* _Task to complete_: Down to the last line below, give the listing again exactly.

* _Extracted information_:
/-- What the cycle of a second opcode byte reads, and the registry it looks in. -/
theorem readByte_second (hwf : i.wellFormed s.params.registry = true) (hb : Stands s (encode i))
    (hn : needsSecond (opcodeBytes i).1 = true) (hv : Tick.cycleStart v = awaitsSecond s i) :
    readByte v v.regs.pc = (opcodeBytes i).2 ∧ v.params = s.params := by
  have hread : readByte (awaitsSecond s i) (awaitsSecond s i).regs.pc = (opcodeBytes i).2 :=
    congrArg Prod.fst (hb.second hwf hn)
  have hparams : (awaitsSecond s i).params = s.params := rfl
  rw [← hv] at hread hparams
  exact ⟨hread, hparams⟩

/-- The cycle of a second opcode byte goes on to OPERAND with both fetched. -/
theorem advance_second (hwf : i.wellFormed s.params.registry = true) (hb : Stands s (encode i)) (hc : v.cycleReady)
    (hv : Tick.cycleStart v = awaitsSecond s i) (hn : needsSecond (opcodeBytes i).1 = true)
    (hl : s.params.registry.lookupExtended (opcodeBytes i).2 = some d) :
    advance v = operandFetch (fetched s i d 0) := by
  obtain ⟨hread, hparams⟩ := readByte_second hwf hb hn hv
  have hlatch : secondLatched v d = secondLatched (Tick.cycleStart v) d := rfl
  rw [advance_secondResolved hc (congrArg State.state hv) (by rw [hread, hparams, hl]), hlatch, hv,
    secondLatched_eq_fetched hwf hb hn]

/-- From the bytes of the instruction, RUNNING runs it (R191). -/
theorem runInFlight_fetched (h : Resolves s.params.registry i d) :
    runInFlight (loadOps d (fetched s i d d.length)) = .run i (s.decoded i d) := by
  obtain ⟨hlen, -⟩ := h.operandBytes_length
  rw [runInFlight, loadOps_fetched h, h.inFlight_eq (u := s.decoded i d) rfl rfl rfl hlen]

/-- The last opcode byte, when there is no operand byte, is followed by the instruction in its cycle (R167). -/
theorem operandFetch_fetched_whole (h : Resolves s.params.registry i d) (h0 : d.length = 0) :
    operandFetch (fetched s i d 0) = .run i (s.decoded i d) := by
  rw [operandFetch_complete (s := fetched s i d 0) rfl (by omega) (by rw [h0]; rfl), ← runInFlight_fetched h, h0]

/-- The last opcode byte, when there are operand bytes, ends its cycle (R165). -/
theorem operandFetch_fetched_waits (h : Resolves s.params.registry i d) (hpos : 0 < d.length) :
    operandFetch (fetched s i d 0) = .done (endTick (fetched s i d 0)) :=
  operandFetch_waits rfl h.operandBytes_length.2 rfl hpos

/-- The cycle of an operand byte that is not the last. -/
theorem advance_fetched_more (h : Resolves s.params.registry i d) (hb : Stands s (encode i)) (hj : j + 1 < d.length)
    (hc : v.cycleReady) (hv : Tick.cycleStart v = Tick.cycleStart (fetched s i d j)) :
    advance v = .done (endTick (fetched s i d (j + 1))) := by
  have hidx : v.operandIdx = j := congrArg State.operandIdx hv
  rw [advance_operandMore hc (congrArg State.state hv) (congrArg State.desc hv) h.operandBytes_length.2 (by omega),
    operandLatched_eq_fetched h hb (by omega) hv]

/-- The cycle of the last operand byte runs the instruction (R167). -/
theorem advance_fetched_last (h : Resolves s.params.registry i d) (hb : Stands s (encode i)) (hj : j + 1 = d.length)
    (hc : v.cycleReady) (hv : Tick.cycleStart v = Tick.cycleStart (fetched s i d j)) :
    advance v = .run i (s.decoded i d) := by
  have hidx : v.operandIdx = j := congrArg State.operandIdx hv
  rw [advance_operandLast hc (congrArg State.state hv) (congrArg State.desc hv) h.operandBytes_length.2 (by omega),
    operandLatched_eq_fetched h hb (by omega) hv, hj, runInFlight_fetched h]

end

/-! ## Runs by machine cycles -/

section
variable {s v t u : State} {i : Instr} {d : Descriptor}

/-- The state at the tick that begins the next machine cycle. -/
def atThreshold (s : State) : State := { s with subCycle := ticksPerCycle s - 1 }

theorem atThreshold_cycleReady (h : s.cycleEnded) : (atThreshold s).cycleReady := by
  obtain ⟨hi, hf, -⟩ := h
  exact ⟨hi, hf, show ticksPerCycle s ≤ ticksPerCycle s - 1 + 1 by omega⟩

/-- The ticks up to a machine cycle, and a cycle that is over by itself. -/
theorem runSteps_done {n T : Nat} (h : s.cycleEnded) (hT : ticksPerCycle s = T) (ha : advance (atThreshold s) = .done t) :
    runSteps ((n + 1) * T) s = runSteps (n * T) t :=
  DispatchRun.runSteps_cycle h hT ((Run.advance_cycleReady (atThreshold_cycleReady h)).symm.trans ha)

/-- The ticks up to a machine cycle, and a cycle in which an instruction runs. -/
theorem runSteps_run (h : s.cycleEnded) (ha : advance (atThreshold s) = .run i u) :
    runSteps (ticksPerCycle s) s = finishTick (exec i u) := by
  have hpos := Ops.ticksPerCycle_pos s
  have hcount : runSteps (ticksPerCycle s - 1) s = .next (atThreshold s) :=
    Divider.ticksBetweenCyclesOnlyCount s _ h (by omega)
  obtain ⟨t, ht⟩ := StateOps.stepAlwaysAnswersNext (atThreshold s)
  rw [show ticksPerCycle s = (ticksPerCycle s - 1) + 1 by omega, Run.runSteps_add _ _ hcount, Run.runSteps_one ht, ← ht,
    Tick.step_run ha]

/-- The machine cycles of the operand bytes still to come. -/
theorem runSteps_fetched (h : Resolves s.params.registry i d) (hb : Stands s (encode i)) (he : s.cycleEnded) (m j : Nat)
    (hj : j + (m + 1) = d.length) :
    runSteps ((m + 1) * ticksPerCycle s) (endTick (fetched s i d j)) = finishTick (exec i (s.decoded i d)) := by
  have ⟨hi, hf, _⟩ := he
  have hended : ∀ j, (endTick (fetched s i d j)).cycleEnded := fun _ => ⟨hi, hf, rfl⟩
  have hready := fun j => atThreshold_cycleReady (hended j)
  induction m generalizing j with
  | zero =>
    rw [Nat.zero_add, Nat.one_mul]
    exact runSteps_run (hended j) (advance_fetched_last h hb hj (hready j) rfl)
  | succ m ih =>
    rw [runSteps_done (T := ticksPerCycle s) (hended j) rfl (advance_fetched_more h hb (by omega) (hready j) rfl)]
    exact ih (j + 1) (by omega)

/-- The machine cycles from the last opcode byte on. -/
theorem runSteps_lastOpcode (h : Resolves s.params.registry i d) (hb : Stands s (encode i)) (he : s.cycleEnded)
    (hv : v.cycleEnded) (hT : ticksPerCycle v = ticksPerCycle s)
    (ha : advance (atThreshold v) = operandFetch (fetched s i d 0)) :
    runSteps ((d.length + 1) * ticksPerCycle s) v = finishTick (exec i (s.decoded i d)) := by
  cases hlen : d.length with
  | zero =>
    rw [Nat.zero_add, Nat.one_mul, ← hT]
    exact runSteps_run hv (ha.trans (operandFetch_fetched_whole h hlen))
  | succ m =>
    rw [runSteps_done hv hT (ha.trans (operandFetch_fetched_waits h (by omega)))]
    exact runSteps_fetched h hb he m 0 (by omega)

* _Answer space_:
/-- What the cycle of a second opcode byte reads, and the registry it looks in. -/
theorem readByte_second (hwf : i.wellFormed s.params.registry = true) (hb : Stands s (encode i))
    (hn : needsSecond (opcodeBytes i).1 = true) (hv : Tick.cycleStart v = awaitsSecond s i) :
    readByte v v.regs.pc = (opcodeBytes i).2 ∧ v.params = s.params := by
  have hread : readByte (awaitsSecond s i) (awaitsSecond s i).regs.pc = (opcodeBytes i).2 :=
    congrArg Prod.fst (hb.second hwf hn)
  have hparams : (awaitsSecond s i).params = s.params := rfl
  rw [← hv] at hread hparams
  exact ⟨hread, hparams⟩

/-- The cycle of a second opcode byte goes on to OPERAND with both fetched. -/
theorem advance_second (hwf : i.wellFormed s.params.registry = true) (hb : Stands s (encode i)) (hc : v.cycleReady)
    (hv : Tick.cycleStart v = awaitsSecond s i) (hn : needsSecond (opcodeBytes i).1 = true)
    (hl : s.params.registry.lookupExtended (opcodeBytes i).2 = some d) :
    advance v = operandFetch (fetched s i d 0) := by
  obtain ⟨hread, hparams⟩ := readByte_second hwf hb hn hv
  have hlatch : secondLatched v d = secondLatched (Tick.cycleStart v) d := rfl
  rw [advance_secondResolved hc (congrArg State.state hv) (by rw [hread, hparams, hl]), hlatch, hv,
    secondLatched_eq_fetched hwf hb hn]

/-- From the bytes of the instruction, RUNNING runs it (R191). -/
theorem runInFlight_fetched (h : Resolves s.params.registry i d) :
    runInFlight (loadOps d (fetched s i d d.length)) = .run i (s.decoded i d) := by
  obtain ⟨hlen, -⟩ := h.operandBytes_length
  rw [runInFlight, loadOps_fetched h, h.inFlight_eq (u := s.decoded i d) rfl rfl rfl hlen]

/-- The last opcode byte, when there is no operand byte, is followed by the instruction in its cycle (R167). -/
theorem operandFetch_fetched_whole (h : Resolves s.params.registry i d) (h0 : d.length = 0) :
    operandFetch (fetched s i d 0) = .run i (s.decoded i d) := by
  rw [operandFetch_complete (s := fetched s i d 0) rfl (by omega) (by rw [h0]; rfl), ← runInFlight_fetched h, h0]

/-- The last opcode byte, when there are operand bytes, ends its cycle (R165). -/
theorem operandFetch_fetched_waits (h : Resolves s.params.registry i d) (hpos : 0 < d.length) :
    operandFetch (fetched s i d 0) = .done (endTick (fetched s i d 0)) :=
  operandFetch_waits rfl h.operandBytes_length.2 rfl hpos

/-- The cycle of an operand byte that is not the last. -/
theorem advance_fetched_more (h : Resolves s.params.registry i d) (hb : Stands s (encode i)) (hj : j + 1 < d.length)
    (hc : v.cycleReady) (hv : Tick.cycleStart v = Tick.cycleStart (fetched s i d j)) :
    advance v = .done (endTick (fetched s i d (j + 1))) := by
  have hidx : v.operandIdx = j := congrArg State.operandIdx hv
  rw [advance_operandMore hc (congrArg State.state hv) (congrArg State.desc hv) h.operandBytes_length.2 (by omega),
    operandLatched_eq_fetched h hb (by omega) hv]

/-- The cycle of the last operand byte runs the instruction (R167). -/
theorem advance_fetched_last (h : Resolves s.params.registry i d) (hb : Stands s (encode i)) (hj : j + 1 = d.length)
    (hc : v.cycleReady) (hv : Tick.cycleStart v = Tick.cycleStart (fetched s i d j)) :
    advance v = .run i (s.decoded i d) := by
  have hidx : v.operandIdx = j := congrArg State.operandIdx hv
  rw [advance_operandLast hc (congrArg State.state hv) (congrArg State.desc hv) h.operandBytes_length.2 (by omega),
    operandLatched_eq_fetched h hb (by omega) hv, hj, runInFlight_fetched h]

end

/-! ## Runs by machine cycles -/

section
variable {s v t u : State} {i : Instr} {d : Descriptor}

/-- The state at the tick that begins the next machine cycle. -/
def atThreshold (s : State) : State := { s with subCycle := ticksPerCycle s - 1 }

theorem atThreshold_cycleReady (h : s.cycleEnded) : (atThreshold s).cycleReady := by
  obtain ⟨hi, hf, -⟩ := h
  exact ⟨hi, hf, show ticksPerCycle s ≤ ticksPerCycle s - 1 + 1 by omega⟩

/-- The ticks up to a machine cycle, and a cycle that is over by itself. -/
theorem runSteps_done {n T : Nat} (h : s.cycleEnded) (hT : ticksPerCycle s = T) (ha : advance (atThreshold s) = .done t) :
    runSteps ((n + 1) * T) s = runSteps (n * T) t :=
  DispatchRun.runSteps_cycle h hT ((Run.advance_cycleReady (atThreshold_cycleReady h)).symm.trans ha)

/-- The ticks up to a machine cycle, and a cycle in which an instruction runs. -/
theorem runSteps_run (h : s.cycleEnded) (ha : advance (atThreshold s) = .run i u) :
    runSteps (ticksPerCycle s) s = finishTick (exec i u) := by
  have hpos := Ops.ticksPerCycle_pos s
  have hcount : runSteps (ticksPerCycle s - 1) s = .next (atThreshold s) :=
    Divider.ticksBetweenCyclesOnlyCount s _ h (by omega)
  obtain ⟨t, ht⟩ := StateOps.stepAlwaysAnswersNext (atThreshold s)
  rw [show ticksPerCycle s = (ticksPerCycle s - 1) + 1 by omega, Run.runSteps_add _ _ hcount, Run.runSteps_one ht, ← ht,
    Tick.step_run ha]

/-- The machine cycles of the operand bytes still to come. -/
theorem runSteps_fetched (h : Resolves s.params.registry i d) (hb : Stands s (encode i)) (he : s.cycleEnded) (m j : Nat)
    (hj : j + (m + 1) = d.length) :
    runSteps ((m + 1) * ticksPerCycle s) (endTick (fetched s i d j)) = finishTick (exec i (s.decoded i d)) := by
  have ⟨hi, hf, _⟩ := he
  have hended : ∀ j, (endTick (fetched s i d j)).cycleEnded := fun _ => ⟨hi, hf, rfl⟩
  have hready := fun j => atThreshold_cycleReady (hended j)
  induction m generalizing j with
  | zero =>
    rw [Nat.zero_add, Nat.one_mul]
    exact runSteps_run (hended j) (advance_fetched_last h hb hj (hready j) rfl)
  | succ m ih =>
    rw [runSteps_done (T := ticksPerCycle s) (hended j) rfl (advance_fetched_more h hb (by omega) (hready j) rfl)]
    exact ih (j + 1) (by omega)

/-- The machine cycles from the last opcode byte on. -/
theorem runSteps_lastOpcode (h : Resolves s.params.registry i d) (hb : Stands s (encode i)) (he : s.cycleEnded)
    (hv : v.cycleEnded) (hT : ticksPerCycle v = ticksPerCycle s)
    (ha : advance (atThreshold v) = operandFetch (fetched s i d 0)) :
    runSteps ((d.length + 1) * ticksPerCycle s) v = finishTick (exec i (s.decoded i d)) := by
  cases hlen : d.length with
  | zero =>
    rw [Nat.zero_add, Nat.one_mul, ← hT]
    exact runSteps_run hv (ha.trans (operandFetch_fetched_whole h hlen))
  | succ m =>
    rw [runSteps_done hv hT (ha.trans (operandFetch_fetched_waits h (by omega)))]
    exact runSteps_fetched h hb he m 0 (by omega)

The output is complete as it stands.